If you apply it to inbound E1 it would block traffic coming into E1 from 172.45.2.0/24 depending on what you configure in your IN_ACL, all traffic trying to get out of E1 would be allowed!

Cessation

A.P.A wrote:

You are confusing yourself........... Take a close look at the scenario again

You would apply the access list to outbound E1 because the packets are trying to 'get out' of E1 and travel to 172.45.2.2

If you apply it to inbound E1 then it would only block traffic coming into E1 from the 172.45.2.2 network, all traffic trying to get out of E1 would be allowed!

This is exactly what I needed.

I swear... I've been told that its my thinking like THIS that prevents me from passing my exams in the high 900's...

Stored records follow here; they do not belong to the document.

-- ==== Sys2Proof/Machine/LoadAlu.lean ====
section
/-! DEFINITION. Register loads, the ALU and the random instruction (42_load_alu.md R80 to R95). All arithmetic is on
unsigned bytes, modulo 256 (R92). -/

namespace Sys2Proof.Machine

/-- `LD Vx, kk`, R80. -/
def execLdImm (x : Nibble) (kk : Byte) (s : State) : Result := .next (writeV x kk s)

/-- `ADD Vx, kk`, R81: no flag. -/
def execAddImm (x : Nibble) (kk : Byte) (s : State) : Result := .next (writeV x (readV x s + kk) s)

/-- `LD Vx, Vy`, R82. -/
def execLdReg (x y : Nibble) (s : State) : Result := .next (writeV x (readV y s) s)

/-- `OR Vx, Vy`, R83; VF is left (the spec's decision D14, log 15). -/
def execOrReg (x y : Nibble) (s : State) : Result := .next (writeV x (readV x s ||| readV y s) s)

/-- `AND Vx, Vy`, R84; VF is left (D14, log 15). -/
def execAndReg (x y : Nibble) (s : State) : Result := .next (writeV x (readV x s &&& readV y s) s)

/-- `XOR Vx, Vy`, R85; VF is left (D14, log 15). -/
def execXorReg (x y : Nibble) (s : State) : Result := .next (writeV x (readV x s ^^^ readV y s) s)

/-- `ADD Vx, Vy`, R86. -/
def execAddReg (x y : Nibble) (s : State) : Result :=
  let a := readV x s
  let b := readV y s
  .next (writeResultFlag x (a + b) (carry a b) s)

/-- `SUB Vx, Vy`, R87. -/
def execSubReg (x y : Nibble) (s : State) : Result :=
  let a := readV x s
  let b := readV y s
  .next (writeResultFlag x (a - b) (noBorrow a b) s)

/-- `SHR Vx {, Vy}`, R88. -/
def execShr (x y : Nibble) (s : State) : Result :=
  let a := shiftOperand x y s
  .next (writeResultFlag x (a >>> 1) (lowBit a) s)

/-- `SUBN Vx, Vy`, R89. -/
def execSubnReg (x y : Nibble) (s : State) : Result :=
  let a := readV x s
  let b := readV y s
  .next (writeResultFlag x (b - a) (noBorrow b a) s)

/-- `SHL Vx {, Vy}`, R90. -/
def execShl (x y : Nibble) (s : State) : Result :=
  let a := shiftOperand x y s
  .next (writeResultFlag x (a <<< 1) (highBit a) s)

/-- `RND Vx, kk`, R95: the draw is the host's or a free value (log 2). -/
def execRnd (x : Nibble) (kk : Byte) (s : State) : Result := .next (useDraw (writeV x (draw s &&& kk) s))

end Sys2Proof.Machine
end

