/-- The decoder rejects every one of the words, naming it. -/
def rejects (ws : List Word) : Bool :=
  ws.all fun w =>
    match decode w with
    | .ok _ => false
    | .error r => r == .illegalOpcode w

/-- A display row as the spec's row word: column 0 is the most significant of 64 bits. -/
def rowWord (y : Nat) (s : State) : Nat :=
  (List.range 64).foldl (fun n x => 2 * n + (cell x y s.disp).toNat) 0

/-- Turn a cell on by flipping it. -/
def lit (x y : Nat) (s : State) : State := writeDisp (flipCell x y s.disp) s

/-- Set SP, with every stack entry a return to 0x202. -/
def withStack (n : Byte) (s : State) : State := { s with sp := n, stack := Vector.replicate 16 0x202 }

/-! ## Words: well formed and decoded (ENC vectors) -/

-- R53, one check of the decoder each: ENC-7 (family 0), ENC-9 (5 and 9), ENC-11 (8), ENC-13 (E), ENC-15 (F).
theorem test_illegal_family0 : rejects [0x0000, 0x00E1, 0x00EF, 0x0123, 0x0FFF, 0x00FE] = true := by decide
theorem test_illegal_family5 : rejects [0x5121, 0x512F] = true := by decide
theorem test_illegal_family9 : rejects [0x9121, 0x912F] = true := by decide
theorem test_illegal_family8 : rejects [0x8128, 0x8129, 0x812A, 0x812B, 0x812C, 0x812D, 0x812F] = true := by decide
theorem test_illegal_familyE : rejects [0xE100, 0xE19F, 0xE1A0, 0xE1FF] = true := by decide
theorem test_illegal_familyF :
    rejects [0xF100, 0xF10B, 0xF116, 0xF11F, 0xF130, 0xF156, 0xF166, 0xF1FF] = true := by decide

-- The same words against the opcode map itself (R50): the smoke test of `legalWord`.
theorem test_map_refuses_illegal :
    [0x0000, 0x5121, 0x9121, 0x8128, 0x812F, 0xE100, 0xF100].all (fun w : Word => !legalWord w) = true := by decide
theorem test_map_accepts_legal :
    [0x00E0, 0x5120, 0x9120, 0x812E, 0xE19E, 0xF165].all (fun w : Word => legalWord w) = true := by decide

-- Every constructor, from a word written out by hand (ENC-1 to ENC-6, ENC-8, ENC-10, ENC-12, ENC-14, R50's patterns).
theorem test_decode_flow :
    (reads 0x00E0 .cls && reads 0x00EE .ret && reads 0x1234 (.jp 0x234) && reads 0x2ABC (.call 0xABC) &&
      reads 0xB300 (.jpV0 0x300)) = true := by decide
theorem test_decode_skips :
    (reads 0x3342 (.seImm 3 0x42) && reads 0x4342 (.sneImm 3 0x42) && reads 0x5120 (.seReg 1 2) &&
      reads 0x9120 (.sneReg 1 2)) = true := by decide
theorem test_decode_immediates :
    (reads 0x6AFF (.ldImm 0xA 0xFF) && reads 0x7105 (.addImm 1 5) && reads 0xA300 (.ldI 0x300) &&
      reads 0xC30F (.rnd 3 0x0F)) = true := by decide
theorem test_decode_family8_low :
    (reads 0x8120 (.ldReg 1 2) && reads 0x8121 (.orReg 1 2) && reads 0x8122 (.andReg 1 2) &&
      reads 0x8123 (.xorReg 1 2)) = true := by decide
theorem test_decode_family8_high :
    (reads 0x8124 (.addReg 1 2) && reads 0x8125 (.subReg 1 2) && reads 0x8126 (.shr 1 2) &&
      reads 0x8127 (.subnReg 1 2) && reads 0x812E (.shl 1 2)) = true := by decide
theorem test_decode_draw_and_keys :
    (reads 0xD5A3 (.drw 0x5 0xA 0x3) && reads 0xE19E (.skp 1) && reads 0xE1A1 (.sknp 1)) = true := by decide
theorem test_decode_familyF_low :
    (reads 0xF107 (.ldVxDt 1) && reads 0xF10A (.ldVxK 1) && reads 0xF115 (.ldDtVx 1) && reads 0xF118 (.ldStVx 1) &&
      reads 0xF11E (.addI 1)) = true := by decide
theorem test_decode_familyF_high :
    (reads 0xF129 (.ldF 1) && reads 0xF133 (.ldB 1) && reads 0xF155 (.ldMemVx 1) && reads 0xF165 (.ldVxMem 1)) = true := by
  decide

-- ENC-1: the high byte is the one at the lower address; the rest of the bytes is handed on (R34, R46).
theorem test_decode_bytes :
    (match decodeBytes [0x12, 0x34, 0x56] with
      | .ok r => r == (.jp 0x234, [0x56])
      | .error _ => false) = true := by decide
theorem test_decode_bytes_truncated :
    (match decodeBytes [0x12] with
      | .ok _ => false
      | .error e => e == .truncated) = true := by decide
theorem test_decode_table_word : decodeTableWord 16 0x8014 = some (.addReg 0 1) ∧ decodeTableWord 16 0x5121 = none := by
  decide

/-! ## The cycle (CYC vectors) -/

-- CYC-1: a tick of the bare reset state.
theorem test_cycle_bare_reset :
    (faults (step State.reset) (.illegalOpcode 0) &&
      (afterError (.illegalOpcode 0) State.reset).pc == 0x202) = true := by decide
-- CYC-2: the fetch at 4094 is the last legal one.
theorem test_cycle_last_fetch :
    nextIs (step (atWord 0x6007 (jump 0xFFE))) (fun t => readV 0 t == 7 && t.pc == 0x1000) = true := by decide
-- CYC-4, ERR-7: at 4095 the fetch bound is reported, never the word.
theorem test_cycle_fetch_bound :
    faults (step (jump 0xFFF State.reset)) (.programCounterOutOfRange 0xFFF) = true := by decide
-- CYC-6: an odd pc.
theorem test_cycle_odd_pc :
    nextIs (step (atWord 0x6A42 (jump 0x201))) (fun t => readV 0xA t == 0x42 && t.pc == 0x203) = true := by decide
-- ERR-2: the word is surfaced and pc is past it.
theorem test_cycle_illegal :
    (faults (step (atWord 0x5121 id)) (.illegalOpcode 0x5121) &&
      (call (.tick 0) (atWord 0x5121 id)).1.pc == 0x202) = true := by decide
-- The code numbers of R130.
theorem test_error_codes :
    [.programCounterOutOfRange 0, .illegalOpcode 0, .stackOverflow, .stackUnderflow, .memoryOutOfRange 0,
      .imageTooLarge 0].map errorCode = [some 1, some 2, some 3, some 4, some 5, some 6] := by decide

Thanks for ALL the help everyone!

APA

Glad to be of assistance......


Keep a positive frame of mind and you will always do well in your exams but remember that a score is just a score it doesn't mean you know less then someone who passes an exam with a perfect score..........

At the end of the day real hands on experience beats everything else!!!!

gabrielbtoledo

When I was in class, my teacher taught me to think this way to understand In - Out ACLs.
Sit your butt into the router and you will be able to see what is IN and what is OUT.
Imagine yourself being the router, so you can visualize from where the packets are coming and going.
In this scenario, if you sit into the router, you will see why can't be in and has to be out. You are receiving packets from another port and will send out through a different one.